There’s a scene in the book that solidified my feelings about the Joker in general. The narrator is walking past the Joker’s room, and he sees Joker collapsed on the ground, hugging Harley Quinn, and just going to pieces. This is a Joker I like. He isn’t superhuman. He knows exactly what he’s doing. But, he’s trapped in a prison of his own design.
My idea about this is that the Joker got stuck in his own gimmick. At first, he’d do something crazy to get someone off his back. It was so outlandish and insane that he had to keep it up, or else people would know he was soft. And when you’ve made a living out of being the hardest man around… you can’t afford that.
So, he’s trapped. He can never escape, because escaping means it’s game over. At the same time, Batman is the only one who can save him. The Joker does all this stuff to get Batman’s attention to be put back into jail and away from a place where he has to keep up the facade.
I kind of like a pathetic Joker. It isn’t something I’d like to see always, but it’s a very human and believeable take.
As far as silent moll Harley Quinn goes… wow! I didn’t think I’d dig the take, but it worked out really, really well. In a way, she was one of the most threatening people in the book, and I think it’s because she never spoke. She’s that Stand By Your Man girl. She’s there for support, and sometimes support means machinegunning a dozen people and skinning a man alive. It’s a little scary, and the silence means we get no insight into her character. We just know she likes luxury and stands by the Joker, no matter what. I’m such a stan for Harley, though.

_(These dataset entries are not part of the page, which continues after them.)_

/-! ## Interlock on summaries (R180, R235) -/

/-- Scalar registers that an instruction in VQ or BQ will still write, and those of results on their way. -/
def Isle.pendingRegs (is : Isle) : List (Fin 32) :=
  is.vq.filterMap (fun e => match e.op with
    | .vec op f _ _ => if isSummary op then some f.sn else none
    | _ => none) ++
  is.bq.filterMap (fun e => match e.op with
    | .bank op f _ _ _ _ => if isCount op then some (finOf 31 (f.sn.val + 1)) else none
    | _ => none) ++
  (is.un.arith.filter (fun r => isSummary r.op)).toList.map (fun r => r.f.sn) ++
  (is.un.chZ.filter (fun r => isCount r.op)).toList.map (fun r => finOf 31 (r.f.sn.val + 1)) ++
  is.un.flight.filterMap (fun l => match l.op with
    | .sreg r _ => some r
    | _ => none) ++
  is.un.regs.map (·.1)

/-- Offset registers of the generators an instruction captures. -/
def Isle.oregs (is : Isle) (l : List (Fin 16)) : List (Fin 32) :=
  (l.filter (· != 15)).map (fun k => (is.cap k).ag.oreg)

/-- Scalar registers an instruction reads or writes when it issues. -/
def Isle.uses (is : Isle) : IsleInstr → List (Fin 32)
  | .scalar op f =>
    match op with
    | .fma => [f.sd, f.sa, f.sb, f.sc]
    | .fsqrt | .fcvtws | .fcvtsw | .ld8 | .ld8u | .ld16 | .ld16u | .ld32 => [f.sd, f.sa]
    | .st8 | .st16 | .st32 => [f.sa, f.sb]
    | _ => if f.useImm then [f.sd, f.sa] else [f.sd, f.sa, f.sb]
  | .branch _ f => [f.sa, f.sb]
  | .loop sa ci _ _ => if ci then [] else [sa]
  | .lexit sa => [sa]
  | .lidx sd _ => [sd]
  | .csrr sd _ => [sd]
  | .csrw sa _ => [sa]
  | .agld _ sa _ => [sa]
  | .agw _ _ sb => [sb]
  | .chainh sa sb _ => [sa, sb]
  | .chaina f => [f.sx, f.sy, f.sz] ++ is.oregs [f.agp, f.age, f.ags]
  | .mmul f => if f.fsrc then [(is.cap f.ag).ag.oreg] else []
  | .vec op f => (if takesScalar op f.aux then [f.sn] else []) ++ is.oregs [f.ag]
  | .bank _ f => [f.sn, finOf 31 (f.sn.val + 1), (is.cap f.aga).ag.oreg, (is.cap f.agb).ag.oreg]
  | _ => []

def Isle.interlocked (is : Isle) (ins : IsleInstr) : Bool :=
  let p := is.pendingRegs
  !p.isEmpty && (is.uses ins).any (fun r => r != 0 && p.contains r)

/-! ## Issue -/

/-- Issues one instruction; none when it must wait (a full queue, a token, FENCE, SWAP or END). -/
def Isle.begin (i : IsleIdx) (compat : Bool) (is : Isle) (ins : IsleInstr) : Option Issued :=
  if is.interlocked ins then none
  else match ins with
  | .scalar op f => some (is.scalar i compat op f)
  | .branch op f => some (is.branch op f)
  | .j imm => some (is.jump imm)
  | .loop sa ci m b => some (is.loopOpen sa ci m b)
  | .lexit sa => some (is.loopExit sa)
  | .lidx sd k => some (is.loopIndex sd k)
  | .swap page imm => is.swapBank page imm
  | .waitcyc t => some (is.waitCycle i t)
  | .csrr sd n => some (is.csrRead i sd n)
  | .csrw sa n => some (is.csrWrite sa n)
  | .agld ag sa imm => some (is.agLoad i compat ag sa imm)
  | .agw ag fld sb => some (is.agWrite ag fld sb)
  | .fence q => if is.quiet q.toNat then some (is.after 1 []) else none
  | .iend => if is.quiet 15 then
      -- no MMUL follows: the last tile of a NORMSTAT link is behind (R165)
      some (Isle.from (Isle.normWrite compat { is with sk := { is.sk with ended := true, st := .halted } }) 0)
    else none
  | .wload f => if f.mode = 7 then some (is.after 1 []) else is.pushed 0 (entry (.wload f) f.sync)
  | .wswap y => is.pushed 0 (entry .wswap y)
  | .mmul f => if f.mode = 7 then some (is.after 1 [])
    else is.pushed 0 (entry (.mmul f is.sk.chain (is.cap f.ag)) f.sync)
  | .chainh sa sb f =>
    (is.push 0 (entry (.chainh (is.reg sa == 0 && is.reg sb == 0)) f.sync)).map (fun x => x.chainHead sa sb f.link2)
  | .chaina f => (is.push 0 (entry .token f.sync)).map (fun x => x.chainArgs f)
  | .vec op f => if vecOk op f then is.pushed 1 (entry (.vec op f (is.reg f.sn) (is.capOpt f.ag)) f.sync)
    else some (is.after 1 [])
  | .mvissue c a y => if c = 0 then some (is.after 1 []) else is.pushed 2 (entry (.mvissue c.toNat a.toNat) y)
  | .imload page f => is.pushed 2 (entry (.imload page) f.sync)
  | .bank op f => is.pushed 3 (entry (.bank op f (is.cap f.aga) (is.cap f.agb) (is.reg f.sn)
      (is.reg (finOf 31 (f.sn.val + 1)))) f.sync)
  | .ttake f => is.tokenOp f
  | .tput f => is.tokenOp f
  | .nop => some (is.after 1 [])

/-- An instruction that issues, its Isle cycles past. -/
def Isle.tryIssue (i : IsleIdx) (compat : Bool) (is : Isle) (ins : IsleInstr) : Option (Isle × List Report) :=
  (is.begin i compat ins).map Issued.run

/-- The Skerry can issue: it runs and nothing is held at issue. -/
def Isle.canIssue (is : Isle) : Bool := is.sk.st == .running && is.sk.held.isNone

/-- Issues an instruction, or holds it at issue (R203). -/
def Isle.issue (i : IsleIdx) (compat : Bool) (is : Isle) (ins : IsleInstr) : Isle × List Report :=
  match is.tryIssue i compat ins with
  | some r => r
  | none => ({ is with sk := { is.sk with held := some ins, heldWait := 0, st := .stalled } }, [])

/-! ## Queue heads -/

/-- What a reserved OP leaves of a descriptor: it moves nothing and waits for nothing. -/
def DescFields.idle : DescFields :=
  { version := 0, srcsp := 15, dstsp := 15, esize := 0, peer := 0, zpad := false, sref := 0, dref := 0, length := 0, src := 0, dst := 0,
    sync := Sync.none, target := 0, param := 0 }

Like I said, nothing I want to see constantly, but a fun little peek into an alternate take. Frank Miller’s not-funny Joker in ASBAR was another one I liked, because it made super murderous Joker into something inhuman, interesting, and actually kind of scary, if more than a little overwrought.
I’d love it if Genocidal Kills a Thousand People a Day Joker retired forever. It’s by far my least favorite Joker, and the least original take on the character I can think of. I like a Joker that goes deeper than just “Waheyhey CRAZY! BY THE WAY I JUST KILLED A MILLION PEOPLE BATMAN WHATCHA GONNA DO HUH?”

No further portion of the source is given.